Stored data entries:

------------------------------

-- ==== Sys2Proof/Laws/KeepBring.lean ====
section
/-! SUPPORT. What each operation of Machine/Bring.lean leaves alone. -/

set_option Elab.async false

namespace Sys2Proof.Machine

theorem State.setMode_keep {m : Nat} {s0 : State} (s : State) (a1 : _) (hm : subMask 3162928 m = true) (h : Keep m s0 s) : Keep m s0 (State.setMode s a1) := by
  refine Keep.lift (f := 3162928) ?_ hm h
  unfold State.setMode
  repeat' first
    | exact rfl
    | with_reducible exact Keep.refl _ _
    | with_reducible assumption
    | with_reducible apply State.dfsSave_keep
    | with_reducible apply State.dutyWake_keep
    | with_reducible apply State.raise_keep
    | with_reducible apply State.ashMode_keep
    | with_reducible apply State.set_keep
    | with_reducible apply Keep.ite <;> intro _
    | with_reducible apply Keep.foldl <;> try intro _ _ _
    | with_reducible apply Keep.foldl_snd <;> try intro _ _ _
    | (rewrite [State.mk_eq_updOf]; (with_reducible refine Keep.node 16384 ?_ ?_ ?_); · refine Keep.upd 16384 ?_ ?_ ?_ ?_ ?_ (fun p hp => ?_); exact rfl; exact rfl; exact rfl; exact rfl; exact rfl; cases p <;> first | exact absurd hp (by decide) | exact rfl)
    | with_reducible refine Keep.of_snd ‹_ = (_, _)› ?_
    | with_reducible refine Keep.of_snd2 ‹_ = (_, _, _)› ?_
    | with_reducible apply Keep.of_id
    | split
    | dsimp only

theorem State.railOn_keep {m : Nat} {s0 : State} (s : State) (a1 : _) (hm : subMask 33 m = true) (h : Keep m s0 s) : Keep m s0 (State.railOn s a1) := by
  refine Keep.lift (f := 33) ?_ hm h
  unfold State.railOn
  repeat' first
    | exact rfl
    | with_reducible exact Keep.refl _ _
    | with_reducible assumption
    | with_reducible apply State.sets_keep
    | with_reducible apply Keep.ite <;> intro _
    | with_reducible apply Keep.foldl <;> try intro _ _ _
    | with_reducible apply Keep.foldl_snd <;> try intro _ _ _
    | (rewrite [State.mk_eq_updOf]; (with_reducible refine Keep.node 1 ?_ ?_ ?_); · refine Keep.upd 1 ?_ ?_ ?_ ?_ ?_ (fun p hp => ?_); exact rfl; exact rfl; exact rfl; exact rfl; exact rfl; cases p <;> first | exact absurd hp (by decide) | exact rfl)
    | with_reducible refine Keep.of_snd ‹_ = (_, _)› ?_
    | with_reducible refine Keep.of_snd2 ‹_ = (_, _, _)› ?_
    | with_reducible apply Keep.of_id
    | split
    | dsimp only

theorem State.railsOn_keep {m : Nat} {s0 : State} (s : State) (a1 : _) (hm : subMask 33 m = true) (h : Keep m s0 s) : Keep m s0 (State.railsOn s a1) := by
  refine Keep.lift (f := 33) ?_ hm h
  unfold State.railsOn
  repeat' first
    | exact rfl
    | with_reducible exact Keep.refl _ _
    | with_reducible assumption
    | with_reducible apply State.railOn_keep
    | with_reducible apply Keep.ite <;> intro _
    | with_reducible apply Keep.foldl <;> try intro _ _ _
    | with_reducible apply Keep.foldl_snd <;> try intro _ _ _
    | with_reducible refine Keep.of_snd ‹_ = (_, _)› ?_
    | with_reducible refine Keep.of_snd2 ‹_ = (_, _, _)› ?_
    | with_reducible apply Keep.of_id
    | split
    | dsimp only

theorem State.railOff_keep {m : Nat} {s0 : State} (s : State) (a1 : _) (hm : subMask 32 m = true) (h : Keep m s0 s) : Keep m s0 (State.railOff s a1) := by
  refine Keep.lift (f := 32) ?_ hm h
  unfold State.railOff
  repeat' first
    | exact rfl
    | with_reducible exact Keep.refl _ _
    | with_reducible assumption
    | with_reducible apply State.sets_keep
    | with_reducible apply Keep.ite <;> intro _
    | with_reducible apply Keep.foldl <;> try intro _ _ _
    | with_reducible apply Keep.foldl_snd <;> try intro _ _ _
    | with_reducible refine Keep.of_snd ‹_ = (_, _)› ?_
    | with_reducible refine Keep.of_snd2 ‹_ = (_, _, _)› ?_
    | with_reducible apply Keep.of_id
    | split
    | dsimp only

theorem State.railsOff_keep {m : Nat} {s0 : State} (s : State) (a1 : _) (hm : subMask 32 m = true) (h : Keep m s0 s) : Keep m s0 (State.railsOff s a1) := by
  refine Keep.lift (f := 32) ?_ hm h
  unfold State.railsOff
  repeat' first
    | exact rfl
    | with_reducible exact Keep.refl _ _
    | with_reducible assumption
    | with_reducible apply State.railOff_keep
    | with_reducible apply Keep.ite <;> intro _
    | with_reducible apply Keep.foldl <;> try intro _ _ _
    | with_reducible apply Keep.foldl_snd <;> try intro _ _ _
    | with_reducible refine Keep.of_snd ‹_ = (_, _)› ?_
    | with_reducible refine Keep.of_snd2 ‹_ = (_, _, _)› ?_
    | with_reducible apply Keep.of_id
    | split
    | dsimp only

theorem State.unitsLost_keep {m : Nat} {s0 : State} (s : State) (a1 : _) (hm : subMask 133529664 m = true) (h : Keep m s0 s) : Keep m s0 (State.unitsLost s a1) := by
  refine Keep.lift (f := 133529664) ?_ hm h
  unfold State.unitsLost
  repeat' first
    | exact rfl
    | with_reducible exact Keep.refl _ _
    | with_reducible assumption
    | with_reducible apply State.quadUpd_keep
    | with_reducible apply State.txaLost_keep
    | with_reducible apply State.memZero_keep
    | with_reducible apply State.radUpd_keep
    | with_reducible apply State.cipLost_keep
    | with_reducible apply State.tmLost_keep
    | with_reducible apply State.pkLost_keep
    | with_reducible apply Keep.ite <;> intro _
    | with_reducible apply Keep.foldl <;> try intro _ _ _
    | with_reducible apply Keep.foldl_snd <;> try intro _ _ _
    | (rewrite [State.mk_eq_updOf]; (with_reducible refine Keep.node 15007744 ?_ ?_ ?_); · refine Keep.upd 15007744 ?_ ?_ ?_ ?_ ?_ (fun p hp => ?_); exact rfl; exact rfl; exact rfl; exact rfl; exact rfl; cases p <;> first | exact absurd hp (by decide) | exact rfl)
    | with_reducible refine Keep.of_snd ‹_ = (_, _)› ?_
    | with_reducible refine Keep.of_snd2 ‹_ = (_, _, _)› ?_
    | with_reducible apply Keep.of_id
    | split
    | dsimp only

theorem State.regionDown_keep {m : Nat} {s0 : State} (s : State) (a1 : _) (hm : subMask 133550188 m = true) (h : Keep m s0 s) : Keep m s0 (State.regionDown s a1) := by
  refine Keep.lift (f := 133550188) ?_ hm h
  unfold State.regionDown
  repeat' first
    | exact rfl
    | with_reducible exact Keep.refl _ _
    | with_reducible assumption
    | with_reducible apply State.railsOff_keep
    | with_reducible apply State.resetRegs_keep
    | with_reducible apply State.unitsLost_keep
    | with_reducible apply State.memZero_keep
    | with_reducible apply Keep.ite <;> intro _
    | with_reducible apply Keep.foldl <;> try intro _ _ _
    | with_reducible apply Keep.foldl_snd <;> try intro _ _ _
    | (rewrite [State.mk_eq_updOf]; (with_reducible refine Keep.node 20492 ?_ ?_ ?_); · refine Keep.upd 20492 ?_ ?_ ?_ ?_ ?_ (fun p hp => ?_); exact rfl; exact rfl; exact rfl; exact rfl; exact rfl; cases p <;> first | exact absurd hp (by decide) | exact rfl)
    | with_reducible refine Keep.of_snd ‹_ = (_, _)› ?_
    | with_reducible refine Keep.of_snd2 ‹_ = (_, _, _)› ?_
    | with_reducible apply Keep.of_id
    | split
    | dsimp only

------------------------------

Pull every line with the string "node" from the data above.

    | (rewrite [State.mk_eq_updOf]; (with_reducible refine Keep.node 16384 ?_ ?_ ?_); · refine Keep.upd 16384 ?_ ?_ ?_ ?_ ?_ (fun p hp => ?_); exact rfl; exact rfl; exact rfl; exact rfl; exact rfl; cases p <;> first | exact absurd hp (by decide) | exact rfl)
    | (rewrite [State.mk_eq_updOf]; (with_reducible refine Keep.node 1 ?_ ?_ ?_); · refine Keep.upd 1 ?_ ?_ ?_ ?_ ?_ (fun p hp => ?_); exact rfl; exact rfl; exact rfl; exact rfl; exact rfl; cases p <;> first | exact absurd hp (by decide) | exact rfl)
    | (rewrite [State.mk_eq_updOf]; (with_reducible refine Keep.node 15007744 ?_ ?_ ?_); · refine Keep.upd 15007744 ?_ ?_ ?_ ?_ ?_ (fun p hp => ?_); exact rfl; exact rfl; exact rfl; exact rfl; exact rfl; cases p <;> first | exact absurd hp (by decide) | exact rfl)
    | (rewrite [State.mk_eq_updOf]; (with_reducible refine Keep.node 20492 ?_ ?_ ?_); · refine Keep.upd 20492 ?_ ?_ ?_ ?_ ?_ (fun p hp => ?_); exact rfl; exact rfl; exact rfl; exact rfl; exact rfl; cases p <;> first | exact absurd hp (by decide) | exact rfl)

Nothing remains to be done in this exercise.